Now, the new command named package-entries-json will be available to the GitHub Action workflow.

Obtaining the list of modified files in the GitHub Action

Let's now see how to update the workflow.

I conveniently use action technote-space/get-diff-action, which provides the git diff of all modified files in the PR:

# git diff to generate matrix with modified packages only
- uses: technote-space/get-diff-action@v4
  with:
    PATTERNS: layers/*/*/*/**

From these results (stored under ${{ env.GIT_DIFF }}) I then generate the call to the custom command package-entries-json, and set it as an output:

- id: output_data
  name: Calculate matrix for packages
  run: |
    quote=\'
    clean_diff="$(echo "${{ env.GIT_DIFF }}" | sed -e s/$quote//g)"
    packages_in_diff="$(echo $clean_diff | grep -E -o 'layers/[A-Za-z0-9_\-]*/[A-Za-z0-9_\-]*/[A-Za-z0-9_\-]*/' | sort -u)"
    echo "[Packages in diff] $(echo $packages_in_diff | tr '\n' ' ')"
    filter_arg="--filter=$(echo $packages_in_diff | sed -e 's/ / --filter=/g')"
    echo "::set-output name=matrix::$(vendor/bin/monorepo-builder package-entries-json $(echo $filter_arg))"

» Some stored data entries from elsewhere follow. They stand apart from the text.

/-- The image load (20_memory.md R47, R48): byte after byte from address 0, 0 past the end of a short image, the excess of a
long one never read, no effect but on memory. -/
def Obligations.ImageIsLoadedVerbatim : Prop :=
  ∀ (c : Config) (src : List Byte), c.wf →
    (∀ a < c.memSize, (construct c src).mem.readByte a = src.getD a 0) ∧
    construct c src = construct c (src.take c.memSize) ∧
    construct c src = { State.zeroed c with mem := (construct c src).mem }

/-- `Run` under a budget is the host's iteration of the step, followed by the exit read (40_engine.md R74, R76). -/
def Obligations.RunIsIteratedTick : Prop :=
  ∀ (n : Nat) (s : State), ∃ t, Host.Core.run Sys2Proof.core n s = .next t ∧ run n s = runEnd t

/-- The exit value is the dword at the final `sp`, or the fault of reading it (40_engine.md R75; the fault is the spec's own
choice D16, log 15); `Run` on a stopped machine answers the same again (R74). -/
def Obligations.RunOfAStoppedMachine : Prop :=
  ∀ (n : Nat) (s : State),
    (s.status = .halted → s.inRange s.sp → run n s = .exit (s.dwordAt s.sp) s) ∧
    (s.status = .halted → ¬s.inRange s.sp →
      ∃ t, run n s = .fault (some (.outOfRangeAccess s.sp)) t ∧ t.status = .faulted ∧
        t.faultRecord = some (.outOfRangeAccess s.sp)) ∧
    (s.status = .faulted → run n s = .fault s.faultRecord s)

/-- A budget that suffices stays sufficient with the same result (40_engine.md R74, R76). -/
def Obligations.LargerBudgetKeepsTheResult : Prop :=
  ∀ (n k : Nat) (s : State), (∀ t, run n s ≠ .notYet t) → run (n + k) s = run n s

/-- `Inspect` answers from the state (10_state.md R33): registers by name and by id, a memory dword under the range check of
`MemRead`, the flags a mask selects (R28), the run status, the fault record. That a bad address is answered to the host as
the fault kind is the spec's own choice D10, the bit order of mask and status word D13 (log 13). That a bad register id is
answered as no register, and that `Inspect` also offers the status word, `stop` and `IR`, is the model's choice (log 23). -/
def Obligations.InspectAnswersFromTheState : Prop :=
  ∀ (s : State) (a : Word) (regid : Byte) (mask : BitVec 4),
    inspect s (.register .sp) = .word s.sp ∧ inspect s (.register .bp) = .word s.bp ∧
    inspect s (.register .pc) = .word s.pc ∧
    inspect s (.registerId 0) = .word s.sp ∧ inspect s (.registerId 1) = .word s.bp ∧
    inspect s (.registerId 2) = .word s.pc ∧
    (3 ≤ regid.toNat → inspect s (.registerId regid) = .noRegister) ∧
    (s.inRange a → inspect s (.memory a) = .word (s.dwordAt a)) ∧
    (¬s.inRange a → inspect s (.memory a) = .error (.outOfRangeAccess a)) ∧
    (∃ fs, inspect s (.flags mask) = .flags fs ∧ MaskSelects s.flags mask fs) ∧
    (∃ w, inspect s .statusWord = .bits w ∧ IsStatusWord s.flags w) ∧
    (∃ b, inspect s .stop = .truth b ∧ (b = true ↔ s.status = .halted)) ∧
    inspect s .instructionWord = .word s.ir ∧
    inspect s .runStatus = .status s.status ∧ inspect s .faultRecord = .record s.faultRecord

/-- The numeric codes of the three fault kinds (60_exceptions.md R141, R142, R143; the numbers are the spec's own choice D18,
log 24). -/
def Obligations.FaultCodesAreOneTwoThree : Prop :=
  ∀ (opcode regid : Byte) (offset address : Word),
    faultCode (.invalidOpcode opcode offset) = 1 ∧ faultCode (.outOfRangeAccess address) = 2 ∧
    faultCode (.invalidRegister regid offset) = 3
end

The resulting packages are then used to create the matrix:

outputs:
  matrix: ${{ steps.output_data.outputs.matrix }}

It works great! In this instance, only two packages were modified, and so only 2 instances were launched in the matrix:

Obtaining the list of modified packages

Now, merging the PR might take just a few minutes (down from 1 hour), so I'm a happy developer once again.

Further Optimizations/Challenges

There is another instance in which I can reduce time from GitHub Action: when executing the PHPUnit tests.

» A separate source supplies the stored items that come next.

/-- Settles O4: equal low bytes select the same row, and each row reads only its own operand. -/
theorem unusedBitsDoNotTakePartInDecoding : Obligations.UnusedBitsDoNotTakePartInDecoding := by
  unfold Obligations.UnusedBitsDoNotTakePartInDecoding
  intro opc w w' w1 w1' hlow
  have hrow : mnemonicOf opc (opcodeField w) = mnemonicOf opc (opcodeField w') := congrArg (mnemonicOf opc) hlow
  refine ⟨fun htop => ?topByte, fun i hd hpushr hpopr => ?word, fun i hd hpushi hjmp hifz => ?operand⟩
  case topByte =>
    rw [decodeWords, decodeWords, hrow, funext fun m => instrOf_congr_regid m w1 htop]
  case word =>
    obtain ⟨m, hm, rfl⟩ := decodeWords_eq_some_iff.1 hd
    rw [instrOf_mnemonic] at hpushr hpopr
    exact decodeWords_eq_some_iff.2 ⟨m, hrow ▸ hm, instrOf_congr_word w' w w1 hpushr hpopr⟩
  case operand =>
    obtain ⟨m, hm, rfl⟩ := decodeWords_eq_some_iff.1 hd
    rw [instrOf_mnemonic] at hpushi hjmp hifz
    exact decodeWords_eq_some_iff.2 ⟨m, hm, instrOf_congr_operand w w1' w1 hpushi hjmp hifz⟩

/-- A word whose low byte is no opcode is an invalid opcode, whatever follows (R61). -/
theorem decode_of_invalid {opc : OpcodeMap} {b0 : Byte} (h : ∀ m, opc.value m ≠ b0) (b1 b2 b3 : Byte)
    (rest : List Byte) : decode opc (b0 :: b1 :: b2 :: b3 :: rest) = .invalidOpcode b0 := by
  have hop : opcodeField (dwordOfBytes b0 b1 b2 b3) = b0 := (dwordByte_dwordOfBytes b0 b1 b2 b3).1
  simp only [decode, hop, mnemonicOf_eq_none.2 h]

/-- Settles O2: the fixed words by evaluation, the byte 0xFF because no row of the reference table has it. -/
theorem referenceEncodingExamples : Obligations.ReferenceEncodingExamples := by
  unfold Obligations.ReferenceEncodingExamples
  have hff : ∀ m, OpcodeMap.reference.value m ≠ 0xFF := fun m => by cases m <;> decide
  exact ⟨by decide, by decide, by decide, by decide, decode_of_invalid hff, by decide, by decide, by decide⟩

end Sys2Proof

namespace Sys2Proof.Machine

/-! ### The obligations on the tick -/

/-- Settles O5: the fetch gives that instruction and that state. -/
theorem stepRunsTheDecodedInstruction : Obligations.StepRunsTheDecodedInstruction := by
  unfold Obligations.StepRunsTheDecodedInstruction
  intro s i hrun hpc hd
  exact step_of_decodes hrun hpc hd

/-- Settles O6: the row's instruction carries the operand the decoder read, row by row. -/
theorem operandsComeFromTheirPlaces : Obligations.OperandsComeFromTheirPlaces := by
  unfold Obligations.OperandsComeFromTheirPlaces
  intro s hopc hrun hpc
  exact ⟨step_of_opcode (m := .pushi) hopc hrun hpc, step_of_opcode (m := .jmp) hopc hrun hpc,
    step_of_opcode (m := .ifz) hopc hrun hpc, step_of_opcode (m := .pushr) hopc hrun hpc,
    step_of_opcode (m := .popr) hopc hrun hpc⟩

/-- A tick that ends in a taken fault takes it. -/
theorem TickFaults.of_takeFault {s : State} {f : Fault} (h : step s = .next (takeFault s f)) : TickFaults s f :=
  ⟨_, h, takeFault_status s f, takeFault_faultRecord s f, takeFault_config s f⟩

/-- Settles O7: the fetch is checked before its word is looked at. -/
theorem tickFaultsOnFetchThenOpcode : Obligations.TickFaultsOnFetchThenOpcode := by
  unfold Obligations.TickFaultsOnFetchThenOpcode
  intro s hrun
  exact ⟨TickFaults.of_pc_not_inRange hrun,
    fun hpc hop => TickFaults.of_takeFault (step_of_invalid hrun hpc (decodeWords_eq_none_iff.2 hop))⟩

/-- Settles O8: a machine that is not running does not change, and `Tick` returns a fault only from a running one. -/
theorem tickOfAStoppedMachineIsANoOp : Obligations.TickOfAStoppedMachineIsANoOp := by
  unfold Obligations.TickOfAStoppedMachineIsANoOp
  intro s hs
  have hstep : step s = .next s := step_of_not_running (by rcases hs with hs | hs <;> rw [hs] <;> decide)
  refine ⟨hstep, ?_⟩
  rcases hs with hs | hs <;> simp only [tick, hstep, tickResult, hs]

end Sys2Proof.Machine

/-! Single instructions: each statement is the instruction's accesses and its effect, written out (41_stack.md to
44_control.md). -/

namespace Sys2Proof.Machine

/-! ### Accesses in range, and effects in the words of the rules -/

theorem inRange_two {s : State} {a b : Word} (ha : s.inRange a) (hb : s.inRange b) : ∀ x ∈ [a, b], s.inRange x :=
  List.forall_mem_cons.2 ⟨ha, List.forall_mem_singleton.2 hb⟩

theorem inRange_three {s : State} {a b c : Word} (ha : s.inRange a) (hb : s.inRange b) (hc : s.inRange c) :
    ∀ x ∈ [a, b, c], s.inRange x :=
  List.forall_mem_cons.2 ⟨ha, inRange_two hb hc⟩

theorem setZN_eq (s : State) (v : Word) : setZN s v = s.setFlags (zeroNegativeOf s.flags v) := by
  rw [setZN, flagsZN_eq_zeroNegativeOf]
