-- ==== Sys2Proof/Machine/Step.lean ====
section
/-! DEFINITION. The step function: one clock cycle of the host's list. -/

namespace Sys2Proof.Machine

/-- One step is one clock cycle (00_scope.md R4, 70_reset_and_hazards.md R124). -/
def step (s : State) : Host.Outcome State Fault Refusal :=
  match fetchCycle s with
  | none => .refused .endOfRun
  | some (c, s') => cycle c s'

/-- The word `w` of `nbits` bits, every higher bit 0, presented in the next cycle. -/
def State.withFetchWord (s : State) (nbits w : Nat) : State := s.present (CycleInput.ofWord (w % 2 ^ nbits))

end Sys2Proof.Machine
end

Currently, whenever a new piece of code is uploaded, the whole battery of tests for all packages is executed. But once again, this can be optimized.

Let's say that the monorepo contains 3 packages: A, B and C, where B depends on A, and C depends on B.

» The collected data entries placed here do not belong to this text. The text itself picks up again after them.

/-- A cycle responds ILLEGAL exactly when `rst == 0` and `op == 7`, whatever the state, `init == 0` included,
and then nothing changes (60_exceptions.md section 1). That the cycle answers a next state with that
response, and not a fault, is the model's choice between the two that 60_exceptions.md section 6 allows
(DESIGN CHOICE, log entry 6). -/
def Obligations.IllegalExactlyOnReservedCode : Prop :=
  ∀ (s : State) (c : CycleInput) (rest : List CycleInput), s.inputs = c :: rest →
    c.fits s.params = true →
    (step s = .next
        { s with inputs := rest, trace := observe s ⟨.illegal, false, 0⟩ :: s.trace } ↔
      c.rst = false ∧ c.op = 7)

/-! ### Conditions -/

/-- A PUSH of an element the port carries responds FULL exactly when `init == 1` and `count == CAPACITY`
(60_exceptions.md R93), and then nothing changes: the oldest element is not overwritten. -/
def Obligations.FullExactlyOnPushWhenFull : Prop :=
  ∀ (v : Elem) (s : State), v < 2 ^ s.params.dw →
    (exec (.push v) s = .next { s with trace := observe s ⟨.full, false, 0⟩ :: s.trace } ↔
      s.init = true ∧ s.count = s.params.capacity)

/-- POP and FRONT respond EMPTY exactly when `init == 1` and `count == 0`, and then nothing changes; TNEXT
never responds EMPTY (60_exceptions.md R94). -/
def Obligations.EmptyExactlyOnPopOrFrontWhenEmpty : Prop :=
  ∀ s : State,
    (exec .pop s = .next { s with trace := observe s ⟨.empty, false, 0⟩ :: s.trace } ↔
      s.init = true ∧ s.count = 0) ∧
    (exec .front s = .next { s with trace := observe s ⟨.empty, false, 0⟩ :: s.trace } ↔
      s.init = true ∧ s.count = 0) ∧
    (∀ (t : State) (o : Observation) (older : List Observation), exec .tnext s = .next t →
      t.trace = o :: older → o.response.status ≠ .empty)

/-- PUSH, POP, FRONT, CLEAR, TRAV and TNEXT end with UNINIT exactly when `init == 0`; the run is then faulted,
and what the controller holds is unchanged, with the response (UNINIT,0,0) (60_exceptions.md R95). -/
def Obligations.UninitExactlyBeforeReset : Prop :=
  ∀ (i : Instr) (s : State), WellFormed s.params i = true →
    (exec i s = .fault (.uninit { s with trace := observe s ⟨.uninit, false, 0⟩ :: s.trace }) ↔
      s.init = false ∧ i ≠ .nop ∧ i ≠ .ill)

/-- TNEXT responds END exactly when `init == 1` and `trem == 0`, and then nothing changes
(60_exceptions.md R97). -/
def Obligations.EndExactlyWhenNothingRemains : Prop :=
  ∀ s : State,
    exec .tnext s = .next { s with trace := observe s ⟨.seqEnd, false, 0⟩ :: s.trace } ↔
      s.init = true ∧ s.trem = 0

/-- A cycle that ends with a condition, or with END, changes nothing of the controller: no register, no slot,
and the response carries no data; an UNINIT cycle ends the run with exactly that state
(60_exceptions.md R92). -/
def Obligations.ConditionChangesNothing : Prop :=
  (∀ (s t : State) (o : Observation) (older : List Observation), step s = .next t →
    t.trace = o :: older → o.response.status ≠ .ok →
    SameController s t ∧ o.response.rvalid = false ∧ o.response.rdata = 0) ∧
  (∀ s t : State, step s = .fault (.uninit t) →
    SameController s t ∧ t.trace = observe s ⟨.uninit, false, 0⟩ :: s.trace)

/-- Which status a command cannot end with (60_exceptions.md R91, the blank entries); a command that ends
with UNINIT is neither NOP nor the reserved code. -/
def Obligations.StatusesOfEachCommand : Prop :=
  (∀ (i : Instr) (s t : State) (o : Observation) (older : List Observation), exec i s = .next t →
    t.trace = o :: older →
    match i with
    | .nop => o.response.status = .ok
    | .push _ => o.response.status = .ok ∨ o.response.status = .full
    | .pop => o.response.status = .ok ∨ o.response.status = .empty
    | .front => o.response.status = .ok ∨ o.response.status = .empty
    | .clear => o.response.status = .ok
    | .trav => o.response.status = .ok
    | .tnext => o.response.status = .ok ∨ o.response.status = .seqEnd
    | .ill => o.response.status = .illegal) ∧
  (∀ (i : Instr) (s t : State), exec i s = .fault (.uninit t) → i ≠ .nop ∧ i ≠ .ill)

/-- The command rules give the outputs that the combinational definitions give: the status by the eight
lines of 60_exceptions.md R98, `rvalid` and `rdata` by the read multiplexer of 20_memory.md R34, in every
state of the invariant, constructed or not. That ILLEGAL is a next state, as every outcome but UNINIT is
here, is the model's choice (DESIGN CHOICE, log entry 6). -/
def Obligations.ResponseIsTheCombinationalOne : Prop :=
  ∀ (s : State) (c : CycleInput) (rest : List CycleInput), Inv s → s.inputs = c :: rest →
    c.fits s.params = true →
    ∃ (r : Response) (t : State), t.trace = observe s r :: s.trace ∧
      (step s = .next t ∨ step s = .fault (.uninit t)) ∧
      r.status = statusOut s c ∧ r.rvalid = rvalidOut s c ∧ some r.rdata = rdataOut s c ∧
      (step s = .fault (.uninit t) ↔ statusOut s c = .uninit)

/-- `rvalid` is 1 exactly when the command is a FRONT or a TNEXT that completes with OK; then `rdata` is the
element read, at `head` for FRONT and at `tcur` for TNEXT; in every other cycle `rdata` is zero
(30_encoding.md R52). -/
def Obligations.DataOnlyFromFrontAndTnext : Prop :=
  (∀ (s t : State) (c : CycleInput) (rest : List CycleInput) (o : Observation) (older : List Observation),
    step s = .next t → s.inputs = c :: rest → t.trace = o :: older →
    (o.response.rvalid = true ↔
      c.rst = false ∧ (c.op = 3 ∨ c.op = 6) ∧ o.response.status = .ok) ∧
    (o.response.rvalid = true →
      s.storage.read (if c.op = 3 then s.head else s.tcur) = some o.response.rdata) ∧
    (o.response.rvalid = false → o.response.rdata = 0)) ∧
  (∀ s t : State, step s = .fault (.uninit t) → ∃ o, t.trace = o :: s.trace ∧
    o.response.rvalid = false ∧ o.response.rdata = 0)

/-! ### Status outputs -/

/-- During a cycle, reset cycles included, the status outputs show `count` before the command, whatever the
inputs are; they have no value while `init == 0`. In the cycle after a reset cycle they are 0, 1 and 0
(42_status_outputs.md R84). -/
def Obligations.OutputsShowCountBeforeTheEdge : Prop :=
  (∀ s t : State, step s = .next t ∨ step s = .fault (.uninit t) → ∃ o, t.trace = o :: s.trace ∧
    (s.init = true →
      o.sizeO = some s.count ∧ o.emptyO = some (decide (s.count = 0)) ∧
      o.fullO = some (decide (s.count = s.params.capacity))) ∧
    (s.init = false → o.sizeO = none ∧ o.emptyO = none ∧ o.fullO = none)) ∧
  (∀ (s t : State) (c : CycleInput) (rest : List CycleInput), s.inputs = c :: rest → c.rst = true →
    step s = .next t → sizeO t = some 0 ∧ emptyO t = some true ∧ fullO t = some false)

/-- `empty_o` and `full_o` are never both 1, and with `CAPACITY == 1` exactly one of them is
(42_status_outputs.md R82). -/
def Obligations.EmptyAndFullExclude : Prop :=
  ∀ s : State, Inv s → s.init = true →
    ¬ (emptyO s = some true ∧ fullO s = some true) ∧
    (s.params.capacity = 1 → (emptyO s = some true ↔ fullO s = some false))

/-- In every state of the invariant `tail == (head + count) mod CAPACITY`, and `tail == head` exactly when the
buffer is empty or full, so the pointers alone cannot tell the two apart. The source does not state this
relation: it is an inference that the spec marks as its own, "[derived: from 40_queue_ops.md rules R62, R63,
R65 and 70_reset_and_hazards.md rule R110]" (10_state.md section 3). -/
def Obligations.PointersMeetWhenEmptyOrFull : Prop :=
  ∀ s : State, Inv s → s.init = true →
    s.tail = (s.head + s.count) % s.params.capacity ∧
    (s.tail = s.head ↔ s.count = 0 ∨ s.count = s.params.capacity)

/-- The register widths of 00_scope.md R7 hold the values of every state of the invariant. -/
def Obligations.RegistersFitTheirWidths : Prop :=
  ∀ s : State, Inv s → s.init = true →
    s.head < 2 ^ addrWidth s.params ∧ s.tail < 2 ^ addrWidth s.params ∧ s.tcur < 2 ^ addrWidth s.params ∧
    s.count < 2 ^ counterWidth s.params ∧ s.trem < 2 ^ counterWidth s.params

/-- `inc_wrap` is 0 at `CAPACITY-1` and `p + 1` elsewhere; it equals `(p + 1) mod CAPACITY` on
`0 .. CAPACITY-1` and maps that range to itself (00_scope.md R8). -/
def Obligations.IncWrapIsSuccessorModCapacity : Prop :=
  ∀ capacity p : Nat, p < capacity →
    incWrap capacity p = (if p = capacity - 1 then 0 else p + 1) ∧
    incWrap capacity p = (p + 1) % capacity ∧ incWrap capacity p < capacity

/-! ### Frames -/

/-- What a PUSH leaves alone, whether it succeeds or fails (10_state.md R24): every register but `tail`,
`count`, `trem`, and every slot but the one at `tail`. -/
def Obligations.PushFrame : Prop :=
  ∀ (v : Elem) (s t : State), exec (.push v) s = .next t →
    t.params = s.params ∧ t.init = s.init ∧ t.head = s.head ∧ t.tcur = s.tcur ∧ t.inputs = s.inputs ∧
    (∃ o, t.trace = o :: s.trace) ∧ ∀ a, a ≠ s.tail → t.storage.read a = s.storage.read a

/-- What POP, CLEAR, TRAV and TNEXT leave alone (10_state.md R24): they store nothing, POP writes only
`head`, `count`, `trem`, CLEAR only the five registers, TRAV and TNEXT only `tcur` and `trem`, so the
status outputs stay as they are under TRAV and TNEXT. -/
def Obligations.RegisterCommandsFrame : Prop :=
  (∀ (i : Instr) (s t : State), i = .pop ∨ i = .clear ∨ i = .trav ∨ i = .tnext → exec i s = .next t →
    t.params = s.params ∧ t.init = s.init ∧ t.inputs = s.inputs ∧ (∃ o, t.trace = o :: s.trace) ∧
    ∀ a, t.storage.read a = s.storage.read a) ∧
  (∀ s t : State, exec .pop s = .next t → t.tail = s.tail ∧ t.tcur = s.tcur) ∧
  (∀ (i : Instr) (s t : State), i = .trav ∨ i = .tnext → exec i s = .next t →
    t.head = s.head ∧ t.tail = s.tail ∧ t.count = s.count ∧
    sizeO t = sizeO s ∧ emptyO t = emptyO s ∧ fullO t = fullO s)

/-- NOP, FRONT and the reserved code change nothing of the controller (10_state.md R24): no register, no
slot, and the status outputs stay as they are. -/
def Obligations.ReadOnlyCommandsFrame : Prop :=
  ∀ (i : Instr) (s t : State), i = .nop ∨ i = .front ∨ i = .ill → exec i s = .next t →
    SameController s t ∧ t.inputs = s.inputs ∧ (∃ o, t.trace = o :: s.trace) ∧
    sizeO t = sizeO s ∧ emptyO t = emptyO s ∧ fullO t = fullO s

/-- The write path (20_memory.md R34): after a cycle slot `i` holds `wdata` where the write decode selects
it, and every other slot is unchanged; reset, CLEAR and POP write none (R46). -/
def Obligations.StorageFollowsWriteDecode : Prop :=
  ∀ (s t : State) (c : CycleInput) (rest : List CycleInput), step s = .next t → s.inputs = c :: rest →
    ∀ i, t.storage.read i = if writeEnable s c i then some c.wdata else s.storage.read i

/-- `wdata` is ignored unless `op` is PUSH: it affects neither the state nor any output
(30_encoding.md R49). -/
def Obligations.WdataIgnoredUnlessPush : Prop :=
  ∀ (s : State) (c : CycleInput) (rest : List CycleInput) (w : Nat), c.op ≠ 1 →
    c.wdata < 2 ^ s.params.dw → w < 2 ^ s.params.dw →
    step { s with inputs := { c with wdata := w } :: rest } = step { s with inputs := c :: rest }

/-- `init` is written only by reset, which sets it, and nothing clears it (10_state.md R11). -/
def Obligations.OnlyResetWritesInit : Prop :=
  ∀ (s t : State) (c : CycleInput) (rest : List CycleInput), step s = .next t → s.inputs = c :: rest →
    t.init = (s.init || c.rst)

/-- The parameters are fixed when the hardware is built: no cycle changes them (00_scope.md R5, 10_state.md
R27). -/
def Obligations.ParametersNeverChange : Prop :=
  ∀ s t : State, step s = .next t → t.params = s.params

/-! ### Invariants, and what they rule out -/

/-- Every step keeps the invariant: the canonical form of the storage, and the ranges, the pointer relation,
the occupied range and the traversal invariant of a constructed state (10_state.md R19 to R22). -/
def Obligations.StepKeepsInvariant : Prop := ∀ s t : State, Inv s → step s = .next t → Inv t

/-- A constructed machine never stops: in every state of the invariant with `init == 1`, every input the
ports can carry has a next state (40_queue_ops.md R60, 60_exceptions.md R109). No read of a free slot and no
register out of range can occur (20_memory.md R46, 10_state.md R19). That the reserved code has a next state
too is the model's choice (DESIGN CHOICE, log entry 6). -/
def Obligations.ConstructedMachineNeverStops : Prop :=
  ∀ (s : State) (c : CycleInput) (rest : List CycleInput), Inv s → s.init = true → s.inputs = c :: rest →
    c.fits s.params = true → ∃ t, step s = .next t ∧ t.init = true ∧ t.inputs = rest

/-- A host that keeps the boot order of 70_reset_and_hazards.md R114 sees its whole list of cycles run, one
observation per cycle, from power-on or from any other state of the invariant. That the reserved code may
stand among the cycles is the model's choice (DESIGN CHOICE, log entry 6). -/
def Obligations.BootedRunIsSafe : Prop :=
  ∀ s : State, Inv s → bootOrder s.init s.inputs = true →
    (∀ c ∈ s.inputs, c.fits s.params = true) →
    ∃ t, SafeRun s.inputs.length s t ∧ Inv t ∧ t.inputs = [] ∧
      t.trace.length = s.trace.length + s.inputs.length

Then, if we modify code from a single package alone, the tests that require execution will vary:

  • Modify code from A: must test A, B and C
  • Modify code from B: must test B and C
  • Modify code from C: must test C

The optimization will then depend on obtaining the list of modified packages (as in the previous optimization), and execute tests for them and for all packages that depend on them.

However, I currently do not possess the information of how every package in the monorepo depends on each other.

Even though the root composer.json contains all the local packages, I can't obtain their dependencies via Composer by executing composer info ${ package_name }, because they have been defined in the replace section, instead of require.

Alternatively, I could step into every package's subfolder, execute composer install, and then do composer info. But executing composer install over 200 times would be sheer madness.

Hence, I have not optimized this scenario yet. I've so far created the issue, and hope to eventually find a solution.

Wrapping up

I must say I'm extremely happy from discovering the Monorepo Builder. I don't think I could be able to manage the codebase for Gato GraphQL otherwise.

I'm not saying that every project should use it. But when you have over 200 packages, like in my case, or possibly even over 20, then it absolutely simplifies your life.

Managing the monorepo does take a bit time and effort to set-up and maintain, but I save that time and effort multiple times every day, just from ongoing development.